REQUIRED ACTION: The number of lines below holding the string "changes" is the only answer wanted.

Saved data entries
>>>

/-- The meaning of a drawing command is `intoWb` of its evaluation at the sweep's pixel. -/
theorem exec_drawing {i : Instr} (h : i.isDrawing = true) (s : State) :
    exec i s = intoWb (processCmd s.params s.xmem i (sweepPixel s)) s := by
  cases i <;> first | rfl | cases h

/-! ### The commands of the host -/

/-- What PUSH can do: reject with one of three causes, or append (43 R151). It always completes. -/
theorem execPush_cases (s : State) :
    ((∃ e, decodeImage s.stageTag s.stage.toList = .error e) ∧ execPush s = .next (setRejected .rsvd s)) ∨
    ∃ i, decodeImage s.stageTag s.stage.toList = .ok i ∧
      ((s.params.slotSize < footprint s.stageTag ∧ execPush s = .next (setRejected .tooBig s)) ∨
        (footprint s.stageTag ≤ s.params.slotSize ∧ s.size.toNat = s.params.capacity ∧
          execPush s = .next (setRejected .full s)) ∨
        (footprint s.stageTag ≤ s.params.slotSize ∧ s.size.toNat ≠ s.params.capacity ∧
          execPush s = .next (setAccepted
            { writeSlot s.size.toNat s.stageTag s.stage.toList s with size := s.size + 1 }))) := by
  unfold execPush raiseReject acceptPush
  cases hd : decodeImage s.stageTag s.stage.toList with
  | error e => exact .inl ⟨⟨e, rfl⟩, rfl⟩
  | ok i =>
    refine .inr ⟨i, rfl, ?_⟩
    by_cases h1 : s.params.slotSize < footprint s.stageTag
    · exact .inl ⟨h1, by simp [h1]⟩
    · by_cases h2 : s.size.toNat = s.params.capacity
      · exact .inr (.inl ⟨by omega, h2, by simp [h1, h2]⟩)
      · exact .inr (.inr ⟨by omega, h2, by simp [h1, h2]⟩)

/-- What PROCESS can do (43 R156). -/
theorem execProcess_cases (s : State) :
    (s.pIdx.toNat < s.size.toNat ∧
      ((∃ c, decodeSlot s s.pIdx.toNat = .ok c ∧
          execProcess s = intoPOut (processCmd s.params s.xmem c (hostPixel s)) s) ∨
        ((∃ e, decodeSlot s s.pIdx.toNat = .error e) ∧ execProcess s = .refused .undecodableSlot))) ∨
    (s.size.toNat ≤ s.pIdx.toNat ∧
      execProcess s = .next { s with pOut := freshByte s, draws := s.draws + 1 }) := by
  unfold execProcess
  by_cases h : s.pIdx.toNat < s.size.toNat
  · refine .inl ⟨h, ?_⟩
    cases hd : decodeSlot s s.pIdx.toNat with
    | ok c => exact .inl ⟨c, rfl, by simp [h]⟩
    | error e => exact .inr ⟨⟨e, rfl⟩, by simp [h]⟩
  · exact .inr ⟨by omega, by simp [h, intoPOut]⟩

/-! ### The sweep -/

@[simp] theorem rowBytes_def (p : Params) : rowBytes p = p.width / 8 := rfl

/-- What an emission can do: the next byte column, the next row, or the end of the pass. -/
theorem emitByte_cases (s : State) :
    (s.xg + 1 < rowBytes s.params ∧
      emitByte s = { s with out := s.out ++ [s.wb], xg := s.xg + 1, ci := 0, bi := 0, wb := 0xFF }) ∨
    (rowBytes s.params ≤ s.xg + 1 ∧ s.y + 1 < s.params.height ∧
      emitByte s = { s with out := s.out ++ [s.wb], y := s.y + 1, xg := 0, ci := 0, bi := 0, wb := 0xFF }) ∨
    (rowBytes s.params ≤ s.xg + 1 ∧ s.params.height ≤ s.y + 1 ∧
      emitByte s = endPass { s with out := s.out ++ [s.wb] }) := by
  unfold emitByte nextPosition
  by_cases h1 : s.xg + 1 < rowBytes s.params
  · left; exact ⟨h1, by simp only [h1, if_true]⟩
  · by_cases h2 : s.y + 1 < s.params.height
    · right; left; exact ⟨by omega, h2, by simp only [h1, h2, if_false, if_true]⟩
    · right; right; exact ⟨by omega, by omega, by simp only [h1, h2, if_false]⟩

/-- What ENGINE's own move can be. -/
theorem engineMove_cases (s : State) :
    (s.busy = false ∧ engineMove s = .quiet s) ∨
    (s.busy = true ∧ s.size.toNat ≤ s.ci ∧ engineMove s = .quiet (emitByte s)) ∨
    (s.busy = true ∧ s.ci < s.size.toNat ∧
      ((∃ i, decodeSlot s s.ci = .ok i ∧ engineMove s = .evaluate i s) ∨
        ((∃ e, decodeSlot s s.ci = .error e) ∧ engineMove s = .reject .undecodableSlot))) := by
  unfold engineMove foldDone
  cases hb : s.busy with
  | false => left; simp
  | true =>
    right
    by_cases h : s.size.toNat ≤ s.ci
    · left; simp [h]
    · right
      refine ⟨rfl, by omega, ?_⟩
      cases hd : decodeSlot s s.ci with
      | ok i => left; exact ⟨i, rfl, by simp [h]⟩
      | error e => right; exact ⟨⟨e, rfl⟩, by simp [h]⟩

/-- What a host write can be. -/
theorem hostWrite_cases (reg : Nat) (v : Word) (s : State) :
    (s.busy = true ∧ hostWrite reg v s = .quiet s) ∨
    (s.busy = false ∧ reg = 0 ∧ (∃ i, decodeCode (v.setWidth 8) = .ok i ∧ hostWrite reg v s = .command i s)) ∨
    (s.busy = false ∧ reg = 0 ∧ (∃ e, decodeCode (v.setWidth 8) = .error e) ∧ hostWrite reg v s = .quiet s) ∨
    (s.busy = false ∧ reg ≠ 0 ∧ hostWrite reg v s = .quiet (writeReg reg v s)) := by
  unfold hostWrite
  cases hb : s.busy with
  | true => left; simp
  | false =>
    right
    by_cases hr : reg = 0
    · cases hd : decodeCode (v.setWidth 8) with
      | ok i => left; exact ⟨rfl, hr, i, rfl, by simp [hr]⟩
      | error e => right; left; exact ⟨rfl, hr, ⟨e, rfl⟩, by simp [hr]⟩
    · right; right; exact ⟨rfl, hr, by simp [hr]⟩

/-- What one step runs, by the environment's oldest move: ENGINE's own move `t` (with the move taken off the list), a host write, a
host read, a byte into XMEM, a stall that holds an emission, or reset. -/
theorem fetch_cases (s : State) :
    (∃ t, fetch s = engineMove t ∧
      (s.env = [] ∧ t = s ∨ ∃ m rest, s.env = m :: rest ∧ t = { s with env := rest } ∧
        (m = .engine ∨ m = .sinkStall ∧ (s.busy && foldDone s) = false))) ∨
    (∃ reg v rest, s.env = .write reg v :: rest ∧ fetch s = hostWrite reg v { s with env := rest }) ∨
    (∃ reg rest, s.env = .read reg :: rest ∧
      fetch s = .quiet { s with env := rest, reads := s.reads ++ [(reg, readReg { s with env := rest } reg)] }) ∨
    (∃ a b rest, s.env = .hostXmem a b :: rest ∧ s.busy = true ∧ fetch s = .stop .xmemChangedDuringPass) ∨
    (∃ a b rest, s.env = .hostXmem a b :: rest ∧ s.busy = false ∧
      fetch s = .quiet (writeXmem a b { s with env := rest })) ∨
    (∃ rest, s.env = .sinkStall :: rest ∧ (s.busy && foldDone s) = true ∧ fetch s = .quiet { s with env := rest }) ∨
    (∃ rest, s.env = .reset :: rest ∧ fetch s = .quiet (resetEvent { s with env := rest })) := by
  unfold fetch
  cases he : s.env with
  | nil => left; exact ⟨s, rfl, .inl ⟨rfl, rfl⟩⟩
  | cons m rest =>
    have hfd : foldDone { s with env := rest } = foldDone s := rfl
    cases m with
    | write reg v => right; left; exact ⟨reg, v, rest, rfl, rfl⟩
    | read reg => right; right; left; exact ⟨reg, rest, rfl, rfl⟩
    | engine => left; exact ⟨_, rfl, .inr ⟨_, _, rfl, rfl, .inl rfl⟩⟩
    | hostXmem a b =>
      right; right; right
      cases hb : s.busy with
      | true => left; exact ⟨a, b, rest, rfl, rfl, by simp [envMove]⟩
      | false => right; left; exact ⟨a, b, rest, rfl, rfl, by simp [envMove]⟩
    | sinkStall =>
      cases hc : (s.busy && foldDone s) with
      | true =>
        right; right; right; right; right; left
        exact ⟨rest, rfl, rfl, by simp only [envMove, hfd, hc, if_true]⟩
      | false =>
        left
        exact ⟨{ s with env := rest }, by simp [envMove, hfd, hc], .inr ⟨_, _, rfl, rfl, .inr ⟨rfl, rfl⟩⟩⟩
    | reset => right; right; right; right; right; right; exact ⟨rest, rfl, rfl⟩

/-- `step` as its cases on what the fetch answers. -/
theorem step_eq (s : State) :
    step s = match fetch s with
      | .command i t => exec i t
      | .evaluate i t => thenAdvance (exec i t)
      | .quiet t => .next t
      | .stop f => .fault f
      | .reject r => .refused r := rfl

/-- A step that has a next state: a host command, an evaluation and the sweep's advance, or a move that runs no instruction. -/
theorem step_next {s t : State} (h : step s = .next t) :
    (∃ i u, fetch s = .command i u ∧ exec i u = .next t) ∨
    (∃ i u v, fetch s = .evaluate i u ∧ exec i u = .next v ∧ t = advanceSweep v) ∨
    fetch s = .quiet t := by
  rw [step_eq] at h
  cases hf : fetch s with
  | command i u => left; rw [hf] at h; exact ⟨i, u, rfl, h⟩
  | evaluate i u =>
    right; left
    rw [hf] at h
    cases he : exec i u with
    | next v => simp only [he, thenAdvance] at h; cases h; exact ⟨i, u, v, rfl, he, rfl⟩
    | fault f => simp only [he, thenAdvance] at h; cases h
    | refused r => simp only [he, thenAdvance] at h; cases h
  | quiet u => right; right; rw [hf] at h; cases h; rfl
  | stop f => rw [hf] at h; cases h
  | reject r => rw [hf] at h; cases h

/-! ### What a step changes -/

/-- An evaluation changes the working byte and the count of free values alone. -/
theorem exec_drawing_next {i : Instr} {s v : State} (hd : i.isDrawing = true) (h : exec i s = .next v) :
    ∃ w d, v = { s with wb := w, draws := d } := by
  rw [exec_drawing hd] at h
  rcases intoWb_next h with ⟨b, -, rfl⟩ | ⟨-, rfl⟩ <;> exact ⟨_, _, rfl⟩

/-- PROCESS changes `P_OUT` and the count of free values alone. -/
theorem execProcess_next {s t : State} (hx : execProcess s = .next t) :
    ∃ b d, t = { s with pOut := b, draws := d } := by
  rcases execProcess_cases s with ⟨-, ⟨c, -, h⟩ | ⟨-, h⟩⟩ | ⟨-, h⟩ <;> rw [h] at hx
  · rcases intoPOut_next hx with ⟨b, -, rfl⟩ | ⟨-, rfl⟩ <;> exact ⟨_, _, rfl⟩
  · cases hx
  · cases hx; exact ⟨_, _, rfl⟩

/-- A register write changes the host's writable registers alone. -/
theorem writeReg_cases (reg : Nat) (v : Word) (s : State) : ∃ o st stt a b c d, writeReg reg v s =
    { s with orient := o, stageTag := st, stage := stt, pIdx := a, pWb := b, pX := c, pY := d } := by
  unfold writeReg
  split
  iterate 6 exact ⟨_, _, _, _, _, _, _, rfl⟩
  split
  · exact ⟨_, _, _, _, _, _, _, rfl⟩
  · exact ⟨s.orient, s.stageTag, s.stage, s.pIdx, s.pWb, s.pX, s.pY, rfl⟩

<<<

SOLUTION TO THE EXERCISE: 4